Ketagalan or Ketangalan (凱達格蘭族 (凯达格兰族, Kǎidágélán Zú)) are a Taiwanese aboriginal people originating in what is now the Taipei Basin. Their language has now become extinct.

On 21 March 1996, the road in front of the Presidential Office Building was renamed from "Long Live Chiang Kai-shek" Road (介壽路) to Ketagalan Boulevard (凱達格蘭大道) by then-mayor of Taipei City, Chen Shui-bian, to commemorate the people. Traffic signs banning motorcycles and bicycles from that road were abolished at the same time.

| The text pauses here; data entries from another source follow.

/-- The word of OP, FN and the other fields (R157). -/
def packFields (op : BitVec 8) (fn : BitVec 6) (f : Fields) : Insn :=
  op ++ (fn ++ (BitVec.ofBool f.neg ++ (f.pred ++ (BitVec.ofBool f.yld ++ (BitVec.ofBool f.keep ++ (BitVec.ofBool f.ra ++
    (BitVec.ofBool f.rb ++ (f.d.bits ++ (f.a.bits ++ (f.b.bits ++ (BitVec.ofNat 4 f.ty.code ++ (f.md ++ (BitVec.ofBool f.sat ++
      (BitVec.ofBool f.fa ++ (BitVec.ofBool f.fb ++ (BitVec.ofBool f.x ++ f.imm))))))))))))))))

/-- Decoding of a 96-bit word in a thread with `vregs` allocated registers of a gang of width `gw`: the instruction, or the
cause of the first check of R170 that fails. -/
def decode96 (vregs gw : Nat) (w : Insn) : Except Cause Instr :=
  if w = 0 then .error .zeroWord
  else
    match opTable (w.extractLsb' 88 8).toNat (w.extractLsb' 82 6).toNat (w.extractLsb' 36 4) with
    | none => .error .illegalOpcode
    | some mk =>
      match parseFields w with
      | none => .error .reservedField
      | some f =>
        match memberOf (mk f) with
        | none => .error .illegalOpcode
        | some m =>
          match fieldCheck m vregs gw f with
          | some c => .error c
          | none => .ok (mk f)

/-- The RISC-V register fields of a 32-bit word. -/
def rvRd (w : W32) : BitVec 5 := w.extractLsb' 7 5
def rvRs1 (w : W32) : BitVec 5 := w.extractLsb' 15 5
def rvRs2 (w : W32) : BitVec 5 := w.extractLsb' 20 5

/-- The custom-0 words of R315; `none` for the words that raise an illegal-instruction exception. -/
def decodeCustom (cl : Nat) (w : W32) : Option Instr :=
  let d := rvRd w; let a := rvRs1 w; let b := rvRs2 w
  if (w.extractLsb' 12 3).toNat = 1 then
    if (w.extractLsb' 25 2).toNat = 0 then some (.pgwrite cl d a b (w.extractLsb' 27 5)) else none
  else if (w.extractLsb' 25 7).toNat ≠ 0 then none
  else
    match (w.extractLsb' 12 3).toNat with
    | 0 => some (.pgread cl d a b)
    | 2 => some (.presume cl d a b)
    | 3 => some (.pmsendChannel cl d a b)
    | 4 => some (.pmrecv cl d a b)
    | 5 => some (.pcallrec cl d a b)
    | _ => none

/-- funct5 of an AMO word (RISC-V A extension, log 30). -/
def amoOfFunct5 : Nat → Option AmoOp
  | 0 => some .add | 1 => some .swap | 4 => some .xor | 8 => some .or | 12 => some .and
  | 16 => some .min | 20 => some .max | 24 => some .minu | 28 => some .maxu | _ => none

/-- The loads, stores, AMOs and fences of RV64GC that the table of operations names without an encoding, in the encodings of
the RISC-V specifications that R309 names (PRESUMED, log 30). -/
def decodeRv (cl : Nat) (w : W32) : Option Instr :=
  let f3 := (w.extractLsb' 12 3).toNat
  let imm : BitVec 12 := w.extractLsb' 20 12
  let simm : BitVec 12 := w.extractLsb' 25 7 ++ w.extractLsb' 7 5
  let aq := w.getLsbD 26; let rl := w.getLsbD 25
  match (w.extractLsb' 0 7).toNat with
  | 0x03 =>
    match f3 with
    | 0 => some (.porterLoadStoreAmo cl (.load 0 false (rvRd w) (rvRs1 w) imm))
    | 1 => some (.porterLoadStoreAmo cl (.load 1 false (rvRd w) (rvRs1 w) imm))
    | 2 => some (.porterLoadStoreAmo cl (.load 2 false (rvRd w) (rvRs1 w) imm))
    | 3 => some (.porterLoadStoreAmo cl (.load 3 false (rvRd w) (rvRs1 w) imm))
    | 4 => some (.porterLoadStoreAmo cl (.load 0 true (rvRd w) (rvRs1 w) imm))
    | 5 => some (.porterLoadStoreAmo cl (.load 1 true (rvRd w) (rvRs1 w) imm))
    | 6 => some (.porterLoadStoreAmo cl (.load 2 true (rvRd w) (rvRs1 w) imm))
    | _ => none
  | 0x07 =>
    match f3 with
    | 2 => some (.porterLoadStoreAmo cl (.fload false (rvRd w) (rvRs1 w) imm))
    | 3 => some (.porterLoadStoreAmo cl (.fload true (rvRd w) (rvRs1 w) imm))
    | _ => none
  | 0x23 =>
    match f3 with
    | 0 => some (.porterLoadStoreAmo cl (.store 0 (rvRs1 w) (rvRs2 w) simm))
    | 1 => some (.porterLoadStoreAmo cl (.store 1 (rvRs1 w) (rvRs2 w) simm))
    | 2 => some (.porterLoadStoreAmo cl (.store 2 (rvRs1 w) (rvRs2 w) simm))
    | 3 => some (.porterLoadStoreAmo cl (.store 3 (rvRs1 w) (rvRs2 w) simm))
    | _ => none
  | 0x27 =>
    match f3 with
    | 2 => some (.porterLoadStoreAmo cl (.fstore false (rvRs1 w) (rvRs2 w) simm))
    | 3 => some (.porterLoadStoreAmo cl (.fstore true (rvRs1 w) (rvRs2 w) simm))
    | _ => none
  | 0x0F =>
    if f3 = 0 then some (.porterFence cl (w.extractLsb' 24 4) (w.extractLsb' 20 4)) else none
  | 0x2F =>
    if f3 ≠ 2 ∧ f3 ≠ 3 then none
    else
      let dbl := f3 = 3
      match (w.extractLsb' 27 5).toNat with
      | 2 => if rvRs2 w = 0 then some (.porterLoadStoreAmo cl (.loadReserved dbl aq rl (rvRd w) (rvRs1 w))) else none
      | 3 => some (.porterLoadStoreAmo cl (.storeConditional dbl aq rl (rvRd w) (rvRs1 w) (rvRs2 w)))
      | n => (amoOfFunct5 n).map fun op => .porterLoadStoreAmo cl (.amo op dbl aq rl (rvRd w) (rvRs1 w) (rvRs2 w))
  | 0x73 =>
    if f3 = 0 ∧ (w.extractLsb' 25 7).toNat = 9 ∧ rvRd w = 0 then some (.sfenceVma cl (rvRs1 w) (rvRs2 w)) else none
  | _ => none

/-- Decoding of a porter's 32-bit word. -/
def decode32 (cl : Nat) (w : W32) : Option Instr :=
  if (w.extractLsb' 0 7).toNat = 0x0B then decodeCustom cl w else decodeRv cl w

/-- The word of a compute instruction; `none` for a step that has no word. -/
def encode (i : Instr) : Option Insn := i.code.map fun (op, fn, f) => packFields op fn f

/-- The R-format word of custom-0: bits [31:20], rs1, funct3, rd (R315). -/
def packCustom (hi : BitVec 12) (a : BitVec 5) (f3 : BitVec 3) (d : BitVec 5) : W32 :=
  hi ++ (a ++ (f3 ++ (d ++ 0x0B#7)))

/-- The word of a porter's custom instruction (R315). The two destinations of PMSEND have one word. -/
def encodeCustom : Instr → Option W32
  | .pgread _ d a b => some (packCustom (0#7 ++ b) a 0 d)
  | .pgwrite _ d a b c => some (packCustom (c ++ (0#2 ++ b)) a 1 d)
  | .presume _ d a b => some (packCustom (0#7 ++ b) a 2 d)
  | .pmsendChannel _ d a b | .pmsendMailbox _ d a b => some (packCustom (0#7 ++ b) a 3 d)
  | .pmrecv _ d a b => some (packCustom (0#7 ++ b) a 4 d)
  | .pcallrec _ d a b => some (packCustom (0#7 ++ b) a 5 d)
  | _ => none

/-- The 96 bits of an instruction's twelve bytes in memory, word 0 first, each word little-endian (R157). -/
def insnOfBytes (bs : List Byte) : Insn := bs.foldr (fun b (w : Insn) => (w <<< (8 : Nat)) ||| b.setWidth 96) 0

/-- The twelve bytes of a word, at ascending addresses. -/
def bytesOfInsn (w : Insn) : List Byte := (List.range 12).map fun i => w.extractLsb' (8 * i) 8

/-- The instruction of a table word of `nbits` bits, numbered from the least significant bit of the first word: a compute
word with the default allocation of R176 in a 32-wide gang, or a porter's word. -/
def decodeTableWord (nbits w : Nat) : Option Instr :=
  if nbits = 32 then decode32 0 (BitVec.ofNat 32 w)
  else
    match decode96 64 32 (BitVec.ofNat 96 w) with
    | .ok i => some i
    | .error _ => none

end Sys2Proof
end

Beitou District in Taipei City houses the Ketagalan Culture Center, a cultural center about the Ketagalan people.

==Folklore==
Legend has it that the Ketagalan forebears originally lived on another island, Sanasay. One day, a monster appeared on the island. Every night it would appear in the village, terrorizing the villagers. Accordingly, the villagers laid traps for the monster all around their homes and fields. The wounded monster was forced back into the mountains and the village was peaceful again for a while, but soon afterward it reappeared. Pushed to insanity by hunger, the monster went into one of the village homes and killed a child. The villagers lived in fear of being eaten and did not dare to sleep. The villagers fiercely debated but nobody could think of a way to deal with the monster.

With no other choice, it was decided that they must pack up and leave the island. Following an arduous sea voyage, they sighted land. The island they landed on was Taiwan, near the Shuang River in the north. Many years later, the community was growing so one day the villagers agreed to draw straws. Those who drew long straws were permitted to remain living on the fertile plain while those drawing the short straws would have to move into the mountains. Thereafter, the villagers were separated into plain-dwelling and mountain-dwelling peoples.

==See also==
'Ketagalen' is a generic term for all the peoples of the northern plains of Taiwan. It encompasses the Basay and other Taiwanese indigenous peoples.